83
drank Nepal Top Oolong by A C Perch's
1256 tasting notes

I was so disappointed by this the first time I had it. It was really expensive, nearly 100 kr for 100 g, which is a price you normally see in white teas and flowering display teas. And then it had so little flavour. It was almost unbearable.

Today has continued to suck, involving the local tax authorities who are trying to trick me into paying the same bill twice. I wouldn’t be so irritated by this if it hadn’t been for the fact that paying this bill last month is a major contributing factor to november having to be stingy-month. growl

I needed something soothing and I haven’t had a pure oolong in ages, so I’m going to revisit this one. My expectations of it aren’t quite as high this time, so I’m going to be starting over. Hopefully I can shift the rating up a bit too, because ‘30’ is just… I feel really bad about having rated such an expensive tea so low. So let’s pretend that this is the first post I make about it.

The leaves are large and twirly. They’re a bit on the darker side, although not as dark as a black tea. Some of them have that golden in-between colour. Pretty in the in. They have plenty of aroma. Sweet and with a note of tobacco.

(so far so good)

Once they have been steeped, the leaves turn a nice light green again. I’ve never noticed that before. I’ve given it a good long steep to get as much flavour out of them as possible. A C Perch’s recommend eight minutes, so that’s what they got. Actually they got nearly 15 minutes because I forgot to pay attention. In the cup it has a nice golden-ish red colour, like autumn leaves just before they fall off the tree. I’m using a fairly tall mug and I can just exactly see the bottom of it. The aroma of the brew is sort of reminding me of broccoli that has been boiled in lightly salted water with a small lump of butter in it. I wouldn’t say it’s a broccoli note, but when I smell something vegetal with a weak butter note and a weak salt note, broccoli is the thing that first comes to mind.

The first sip of the first steep was primarily bitter. This, obviously, has to do with oversteeping. As mentioned I was aiming for 8 minutes and forgot to pay attention so it got nearly 15 instead. They don’t say anything about recommended temperature other than ‘freshly boiled water’. I can taste very little else than the beginning bitterness, so I think it’s safe to say that pretty much ruined this. How annoying. But on a day like today, hands up everybody who’s surprised. Anybody? No?

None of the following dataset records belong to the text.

-- ==== Sys2Proof/Machine/Bit.lean ====
section
/-! DEFINITION. BitTest, BitSet and BitReset (spec/43_bit.md R93 to R95). -/

namespace Sys2Proof.Machine

/-- The byte with bit `b` set and no other. -/
def bitMask (b : BitVec 8) : Byte :=
  1#8 <<< b.toNat

/-- BitTest with either form of its operand: Zero is the complement of the tested bit, Subtract cleared, HalfCarry
set, Carry kept (R93). -/
def testBit (b : BitVec 8) (x : Byte) (s : State) : Result :=
  if bitIndexBad b then invalidOperand s
  else answerDone (writeFlags
    { readFlags s with zero := !x.getLsbD b.toNat, subtract := false, halfCarry := true } s)

/-- BitTest, register mode (R93). -/
def execBitTestReg (b : BitVec 8) (r : Reg) (s : State) : Result := testBit b (srcReg r s) s

/-- BitTest, value mode (R93). -/
def execBitTestVal (b : BitVec 8) (v : Byte) (s : State) : Result := testBit b (srcVal v s) s

/-- BitSet: `R[tgt] | (1 << b)`, no flag affected (R94). -/
def execBitSet (b : BitVec 8) (r : Reg) (s : State) : Result :=
  onTargetBit b r (fun t => t ||| bitMask b) s

/-- BitReset: `R[tgt] & ~(1 << b)`, no flag affected (R95). -/
def execBitReset (b : BitVec 8) (r : Reg) (s : State) : Result :=
  onTargetBit b r (fun t => t &&& ~~~bitMask b) s

end Sys2Proof.Machine
end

Dumping the first steep then, and going straight to the second. In my opinion any proper oolong should be able to handle at least one resteep, so I’m not too concerned about it shifting the review. The second steep involves a kitchen timer, so as not to make the same mistake again. It’s much much lighter this time around. A more orange-y golden, but the aroma is exactly the same.

No bitterness this time. I’m thinking I must have made it up too weak that first disappointing time. It has a nutty note, some astringency if you really search for it, and a clear leafy primary flavour. Well, I say ‘primary’, but the thing is it only really comes through if you get a large enough sip. If you just take tiny little nips, all you get is the nuttiness. It’s especially brought out if you slurp a bit and get it nicely mixed with air while tasting. A very very VERY small barely there flowery note too. I can’t even find it in every sip.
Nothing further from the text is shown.